WORK ITEM ::
From first line to last, write out the data precisely as shown.

(RECORDS TO PROCESS)

/-- The commands of an image, at the position, word, batch, slot and arrival of their records (R281): each with the
structures read at issue, and its time of issue where that counts (R391). A collective is in progress again once 64
others are not (R392). -/
def restoreCopies (s : State) (c : Nat) (blk : Block) : List CopyCmd :=
  let img := blk.img
  let mine := (s.parked.filter (fun p => p.1 == blk.key)).map (·.2)
  (List.range (imgNat s img 0x50 4)).map (fun i =>
    let o := 0x552000 + 64 * i
    let cw := imgNat s img (o + 8) 8
    let bt := imgNat s img (o + 0x20) 4
    let ar := imgNat s img (o + 0x26) 1
    let k := match mine[i]? with
      | some k => if k.desc.toNat = imgNat s img o 8 then k else commandOf s c blk o (s.nextCopy + i)
      | none => commandOf s c blk o (s.nextCopy + i)
    { k with
      block := some (c, imgNat s img (o + 0x24) 2)
      ctx := blk.ctx
      table := blk.table
      cw := if cw = 0 then none else some (BitVec.ofNat 64 cw)
      pos := imgNat s img (o + 0x10) 8
      batch := if bt = 0xFFFFFFFF then none else some (BitVec.ofNat 32 bt)
      arv := if bit ar 7 then some (ar % 32) else none
      coll := k.coll.map (fun r => { r with started := false })
      sinceUs := if k.kind = .coll then k.sinceUs else s.timeUs })

/-! ## BIND -/

def bindAnswer (s : State) (b : BindRec) (code : Nat) : State :=
  if s.tableOk b.table then completionWrite s b.agent (BitVec.ofNat 64 b.cw) 0 0 code else s

/-- A rejected launch or a refused resume (R261, R265): its error record, and its waypoint fails once nothing more of it
runs. -/
def bindReject (s : State) (b : BindRec) (r : Route) (wp code : Nat) : State :=
  let w := (readWp s r.id wp).2
  let s := errorNoCore s r.id (code - 1) wp b.inst code 0
  let s := { s with ready := s.ready.filter (fun x => !(x.route == r.id && x.wp == wp && x.inst == b.inst)) }
  let s := s.modRoute r.id (fun r => { r with failedWps := insertNat r.failedWps wp })
  let s := putWpState s w 2 (w.alive - 1) w.launched
  ((bindAnswer s b code).post (.waypointEvaluate r.id wp)).post (.waypointComplete r.id wp)

/-- A core takes its block: what the launch acquires is fetched anew (R237, R330). -/
def placeBlock (s : State) (blk : Block) (ts : List Thread) : State :=
  let c := blk.core
  let s := dropForeign (selfInvalidate s c true (fun _ => true)) c (fun _ => true)
  let s := s.modCore c (fun k => { k with codeFrom := s.replaced.length })
  { s with
    blocks := s.blocks.filter (fun x => x.core != c) ++ [blk]
    threads := s.threads.filter (fun t => t.core != c) ++ ts }

/-- One block of a resumed rectangle; one that has nothing left to do stays retired. -/
def resumeBlock (s : State) (blk : Block) : State :=
  let blk := restoreBlock s blk
  let ts := (roleSlots blk.roles).map (restoreThread s blk)
  let ks := restoreCopies s blk.core blk
  let over' := !ts.any (·.live) && blk.seq.state == .idle && ks.isEmpty
  let s := placeBlock s { blk with retired := over' } ts
  let s := { s with
    copies := s.copies ++ ks
    nextCopy := s.nextCopy + ks.length
    parked := s.parked.filter (fun p => p.1 != blk.key)
    parkedFences := s.parkedFences.filter (fun p => p.1 != blk.key) }
  (ks.filter (fun (k : CopyCmd) => k.ended.isSome)).foldl (fun s (k : CopyCmd) => s.post (.copyCommandEnd k.id)) s

/-- A resumed rectangle in which no block has anything left to do: they retire now, and it completes (R60, R264). -/
def wakeRect (s : State) (cores : List Nat) : State :=
  if cores.all (fun c => (s.block c).retired) then
    { s with blocks := s.blocks.map (fun b => if cores.contains b.core then { b with retired := false } else b) }
  else s

/-- Every block of a rectangle starts (R54), and its cores' entries become BOUND. -/
def bindStart (s : State) (b : BindRec) (r : Route) (wp : Nat) (w : Wp) (imgs : List (List Nat)) (args : List Byte) :
    State :=
  let s := (((b.cells w).zip imgs)).foldl (fun s x =>
    let c := x.1.1
    let blk := placedBlock b r wp w c x.1.2.1 x.1.2.2 x.2
    let ts := launchThreads c w.roles
    let s := if b.resume then resumeBlock s blk else placeBlock s (freshBlock blk w args ts.length) ts
    s.setSlot ⟨c, b.rect, 2, b.inst, b.wpAddr⟩) s
  let s := if b.resume then wakeRect s ((b.cells w).map (·.1)) else s
  let s := { s with ready := s.ready.filter (fun x => !(x.route == r.id && x.wp == wp && x.inst == b.inst)) }
  let s := putWpState s (readWp s r.id wp).2 2 w.alive w.launched
  (bindAnswer s b 0).post (.waypointEvaluate r.id wp)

(End RECORDS TO PROCESS)

WRITTEN SOLUTION ::
/-- The commands of an image, at the position, word, batch, slot and arrival of their records (R281): each with the
structures read at issue, and its time of issue where that counts (R391). A collective is in progress again once 64
others are not (R392). -/
def restoreCopies (s : State) (c : Nat) (blk : Block) : List CopyCmd :=
  let img := blk.img
  let mine := (s.parked.filter (fun p => p.1 == blk.key)).map (·.2)
  (List.range (imgNat s img 0x50 4)).map (fun i =>
    let o := 0x552000 + 64 * i
    let cw := imgNat s img (o + 8) 8
    let bt := imgNat s img (o + 0x20) 4
    let ar := imgNat s img (o + 0x26) 1
    let k := match mine[i]? with
      | some k => if k.desc.toNat = imgNat s img o 8 then k else commandOf s c blk o (s.nextCopy + i)
      | none => commandOf s c blk o (s.nextCopy + i)
    { k with
      block := some (c, imgNat s img (o + 0x24) 2)
      ctx := blk.ctx
      table := blk.table
      cw := if cw = 0 then none else some (BitVec.ofNat 64 cw)
      pos := imgNat s img (o + 0x10) 8
      batch := if bt = 0xFFFFFFFF then none else some (BitVec.ofNat 32 bt)
      arv := if bit ar 7 then some (ar % 32) else none
      coll := k.coll.map (fun r => { r with started := false })
      sinceUs := if k.kind = .coll then k.sinceUs else s.timeUs })

/-! ## BIND -/

def bindAnswer (s : State) (b : BindRec) (code : Nat) : State :=
  if s.tableOk b.table then completionWrite s b.agent (BitVec.ofNat 64 b.cw) 0 0 code else s

/-- A rejected launch or a refused resume (R261, R265): its error record, and its waypoint fails once nothing more of it
runs. -/
def bindReject (s : State) (b : BindRec) (r : Route) (wp code : Nat) : State :=
  let w := (readWp s r.id wp).2
  let s := errorNoCore s r.id (code - 1) wp b.inst code 0
  let s := { s with ready := s.ready.filter (fun x => !(x.route == r.id && x.wp == wp && x.inst == b.inst)) }
  let s := s.modRoute r.id (fun r => { r with failedWps := insertNat r.failedWps wp })
  let s := putWpState s w 2 (w.alive - 1) w.launched
  ((bindAnswer s b code).post (.waypointEvaluate r.id wp)).post (.waypointComplete r.id wp)

/-- A core takes its block: what the launch acquires is fetched anew (R237, R330). -/
def placeBlock (s : State) (blk : Block) (ts : List Thread) : State :=
  let c := blk.core
  let s := dropForeign (selfInvalidate s c true (fun _ => true)) c (fun _ => true)
  let s := s.modCore c (fun k => { k with codeFrom := s.replaced.length })
  { s with
    blocks := s.blocks.filter (fun x => x.core != c) ++ [blk]
    threads := s.threads.filter (fun t => t.core != c) ++ ts }

/-- One block of a resumed rectangle; one that has nothing left to do stays retired. -/
def resumeBlock (s : State) (blk : Block) : State :=
  let blk := restoreBlock s blk
  let ts := (roleSlots blk.roles).map (restoreThread s blk)
  let ks := restoreCopies s blk.core blk
  let over' := !ts.any (·.live) && blk.seq.state == .idle && ks.isEmpty
  let s := placeBlock s { blk with retired := over' } ts
  let s := { s with
    copies := s.copies ++ ks
    nextCopy := s.nextCopy + ks.length
    parked := s.parked.filter (fun p => p.1 != blk.key)
    parkedFences := s.parkedFences.filter (fun p => p.1 != blk.key) }
  (ks.filter (fun (k : CopyCmd) => k.ended.isSome)).foldl (fun s (k : CopyCmd) => s.post (.copyCommandEnd k.id)) s

/-- A resumed rectangle in which no block has anything left to do: they retire now, and it completes (R60, R264). -/
def wakeRect (s : State) (cores : List Nat) : State :=
  if cores.all (fun c => (s.block c).retired) then
    { s with blocks := s.blocks.map (fun b => if cores.contains b.core then { b with retired := false } else b) }
  else s

/-- Every block of a rectangle starts (R54), and its cores' entries become BOUND. -/
def bindStart (s : State) (b : BindRec) (r : Route) (wp : Nat) (w : Wp) (imgs : List (List Nat)) (args : List Byte) :
    State :=
  let s := (((b.cells w).zip imgs)).foldl (fun s x =>
    let c := x.1.1
    let blk := placedBlock b r wp w c x.1.2.1 x.1.2.2 x.2
    let ts := launchThreads c w.roles
    let s := if b.resume then resumeBlock s blk else placeBlock s (freshBlock blk w args ts.length) ts
    s.setSlot ⟨c, b.rect, 2, b.inst, b.wpAddr⟩) s
  let s := if b.resume then wakeRect s ((b.cells w).map (·.1)) else s
  let s := { s with ready := s.ready.filter (fun x => !(x.route == r.id && x.wp == wp && x.inst == b.inst)) }
  let s := putWpState s (readWp s r.id wp).2 2 w.alive w.launched
  (bindAnswer s b 0).post (.waypointEvaluate r.id wp)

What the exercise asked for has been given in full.